Following some discussions on the DCUK forum relating to DAFNE, I thought it would be an interesting topic to look into. Before I go on, I must state that I have never undertaken the DAFNE course, although I completed the Bournemouth BDEC course on-line, some ten years ago, and when diagnosed 27 years ago, carb counting was the normal way to manage diabetes, so this focuses on results of RCT trials and perceptions.
The DAFNE course is a widely used structured education course for Type 1 diabetics. DAFNE stands, of course, for Dose Adjustment for Normal Eating and was derived from work that grew, under Michael Berger, out of Dusseldorf University. It has shown successful patient outcomes in reducing Hba1C levels and done so under RCTs so can be considered to be an effective tool for patients in dealing with T1.
By the 2nd November 2015, 36,699 people had “graduated” from the DAFNE course, which is delivered in approximately 145 localities. Statistics for other DAFNE-like courses are not widely available and are done on a CCG by CCG basis. It’s fair to estimate that the number of people with some form of structured education under their belts is therefore significantly greater than the number that has completed DAFNE, but with the recent NICE and global guidelines recommending an Hba1C of less than 6.5%, is “normal eating” really that manageable for most T1s, or is the name DAFNE and the idea behind it setting us up for failure on the 48mmol/mol target?
The question here is with regard to the description – “Normal Eating”. Every long term Type 1 has experienced the myriad ups and downs that come with the condition. Non-repeated highs, sudden accidental lows, and an Hba1C that seems less reliably indicated by blood glucose recording than one might expect. I’ve somehow, in the last 27 years, managed to stay mostly around the 7% level, and in the last couple, drop that down to the 40mmol/mol level (5.8% in the old money).
DAFNE’s efficacy is not in doubt, and the statistics speak for themselves. But the published data leads to some interesting questions. So lets start there, with the UK RCT that was undertaken.
Key points about the UK DAFNE RCT:
- Starting Hba1C of participants was 7.5% to 12% – not what is considered well controlled by most in the medical world
- The initial “average” Hba1C of the participants was 9.4% (which roughly equates to an average blood glucose level of 12.4%)
- The 6 month post-RCT average Hba1C was 8.4% (which roughly equates to a blood glucose level of 10.8%)
- The average Hba1C reduction observed amongst participants was 1%, which is considered clinically significant
- Wellbeing measures had increased – patients felt more able to deal with food presented to them and felt they had a better quality of life
- Weight, had on average, increased by 1.2% and Cholesterol level changes were statistically insignificant
- Perceived incidence of hyperglycaemia had dropped by about 19% while perceived incindence of hypoglycaemia had increased by 6%
The full details of this are available in many of the DCCT/EDIC documents, an example of which is the 30th Anniversary Booklet.

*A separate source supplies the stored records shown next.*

-- ==== Sys2Proof/Laws/FollowsCore.lean ====
section
/-! SUPPORT. One lemma per operation: the state it answers follows the one it is given (the dealer core, agents, fabric instructions and reflexes). -/

namespace Sys2Proof.Machine

@[simp] theorem State.setSession_follows {s0 s : State} {a0 a1} (h : s0.Follows s) :
    s0.Follows (State.setSession s a0 a1) := by
  simp [State.setSession, h]

@[simp] theorem State.modSession_follows {s0 s : State} {a0 a1} (h : s0.Follows s) :
    s0.Follows (State.modSession s a0 a1) := by
  simp [State.modSession, h]

@[simp] theorem State.setCtx_follows {s0 s : State} {a0 a1} (h : s0.Follows s) :
    s0.Follows (State.setCtx s a0 a1) := by
  simp [State.setCtx, h]

@[simp] theorem State.modCtx_follows {s0 s : State} {a0 a1} (h : s0.Follows s) :
    s0.Follows (State.modCtx s a0 a1) := by
  simp [State.modCtx, h]

@[simp] theorem State.setDie_follows {s0 s : State} {a0 a1} (h : s0.Follows s) :
    s0.Follows (State.setDie s a0 a1) := by
  simp [State.setDie, h]

@[simp] theorem State.modDie_follows {s0 s : State} {a0 a1} (h : s0.Follows s) :
    s0.Follows (State.modDie s a0 a1) := by
  simp [State.modDie, h]

@[simp] theorem State.setEng_follows {s0 s : State} {a0 a1} (h : s0.Follows s) :
    s0.Follows (State.setEng s a0 a1) := by
  simp [State.setEng, h]

@[simp] theorem State.modEng_follows {s0 s : State} {a0 a1} (h : s0.Follows s) :
    s0.Follows (State.modEng s a0 a1) := by
  simp [State.modEng, h]

@[simp] theorem State.modLPart_follows {s0 s : State} {a0 a1} (h : s0.Follows s) :
    s0.Follows (State.modLPart s a0 a1) := by
  simp [State.modLPart, h]

@[simp] theorem State.modSlice_follows {s0 s : State} {a0 a1} (h : s0.Follows s) :
    s0.Follows (State.modSlice s a0 a1) := by
  simp [State.modSlice, h]

@[simp] theorem State.modTally_follows {s0 s : State} {a0 a1} (h : s0.Follows s) :
    s0.Follows (State.modTally s a0 a1) := by
  simp [State.modTally, h]

@[simp] theorem State.modQueue_follows {s0 s : State} {a0 a1} (h : s0.Follows s) :
    s0.Follows (State.modQueue s a0 a1) := by
  simp [State.modQueue, h]

@[simp] theorem State.modMbx_follows {s0 s : State} {a0 a1} (h : s0.Follows s) :
    s0.Follows (State.modMbx s a0 a1) := by
  simp [State.modMbx, h]

@[simp] theorem State.modLane_follows {s0 s : State} {a0 a1} (h : s0.Follows s) :
    s0.Follows (State.modLane s a0 a1) := by
  simp [State.modLane, h]

@[simp] theorem State.modGPort_follows {s0 s : State} {a0 a1} (h : s0.Follows s) :
    s0.Follows (State.modGPort s a0 a1) := by
  simp [State.modGPort, h]

@[simp] theorem State.modSub_follows {s0 s : State} {a0 a1} (h : s0.Follows s) :
    s0.Follows (State.modSub s a0 a1) := by
  simp [State.modSub, h]

@[simp] theorem State.modAlloc_follows {s0 s : State} {a0 a1} (h : s0.Follows s) :
    s0.Follows (State.modAlloc s a0 a1) := by
  simp [State.modAlloc, h]

@[simp] theorem State.modChan_follows {s0 s : State} {a0 a1} (h : s0.Follows s) :
    s0.Follows (State.modChan s a0 a1) := by
  simp [State.modChan, h]

@[simp] theorem State.setPwr_follows {s0 s : State} {a0} (h : s0.Follows s) :
    s0.Follows (State.setPwr s a0) := by
  simp [State.setPwr, h]

@[simp] theorem State.setBring_follows {s0 s : State} {a0} (h : s0.Follows s) :
    s0.Follows (State.setBring s a0) := by
  simp [State.setBring, h]

@[simp] theorem State.setRst_follows {s0 s : State} {a0} (h : s0.Follows s) :
    s0.Follows (State.setRst s a0) := by
  simp [State.setRst, h]

@[simp] theorem State.setPins_follows {s0 s : State} {a0} (h : s0.Follows s) :
    s0.Follows (State.setPins s a0) := by
  simp [State.setPins, h]

@[simp] theorem State.setPair_follows {s0 s : State} {a0} (h : s0.Follows s) :
    s0.Follows (State.setPair s a0) := by
  simp [State.setPair, h]

@[simp] theorem State.setDeck_follows {s0 s : State} {a0} (h : s0.Follows s) :
    s0.Follows (State.setDeck s a0) := by
  simp [State.setDeck, h]

@[simp] theorem State.setFold_follows {s0 s : State} {a0} (h : s0.Follows s) :
    s0.Follows (State.setFold s a0) := by
  simp [State.setFold, h]

@[simp] theorem State.setDisc_follows {s0 s : State} {a0} (h : s0.Follows s) :
    s0.Follows (State.setDisc s a0) := by
  simp [State.setDisc, h]

@[simp] theorem State.setCong_follows {s0 s : State} {a0} (h : s0.Follows s) :
    s0.Follows (State.setCong s a0) := by
  simp [State.setCong, h]

@[simp] theorem State.setReb_follows {s0 s : State} {a0} (h : s0.Follows s) :
    s0.Follows (State.setReb s a0) := by
  simp [State.setReb, h]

Should the DAFNE course be renamed to reflect that it is really about Managing Diabetes Everyday (MADIE) rather than really about “Normal Eating”? Should all of these courses make it clearer that the average glucose levels really matter a lot from a very early stage? Should they introduce the idea of eating fewer carbs to manage the spikes more safely and show, via CGM, how timing is critical in insulin dosing? Should the impact of protein and fat on bs management be given a higher level of awareness in the discussions?
One thing I am certain about, after 27 years, is that if I was to undertake “Normal Eating” all the time, there is no way I would achieve the 48mmol/mol Hba1C target without a huge number of hypoglycaemic episodes. The NHS definition of normal eating is between 33% and 66% carbs, or 165g-330g of carbs per day. I used to undertake normal eating and that gave me an Hba1C of around 7%, still too high. As it stands, on a diet which is much lower in carbs than normal, I achieve an Hba1C of 40 mmol/mol and a standard deviation of 2.0 on an average glucose level of 6.6, so <30% of my average, which is where it needs to be.
Taking a look back at the evidence presented, we see that the NDA shows that 93% of T1s exceed the new best practice Hba1C and are therefore at risk of complications. We know that there has been little long term follow-up (more than 12 months) following the RCT on DAFNE interventions. We can see that DAFNE in the near to mid-term has a positive effect.
Does it allow the DAFNE graduate to live a normal life? Maybe. Can they eat a normal diet? If they choose. How long will their normal life remain so? No that long, given the NDA data. Fundamentally, alongside the structured education about managing their condition, a clear and concise message is needed about the risks of high blood glucose and where they lie. Without this, I believe any diabetic education is only doing half its job.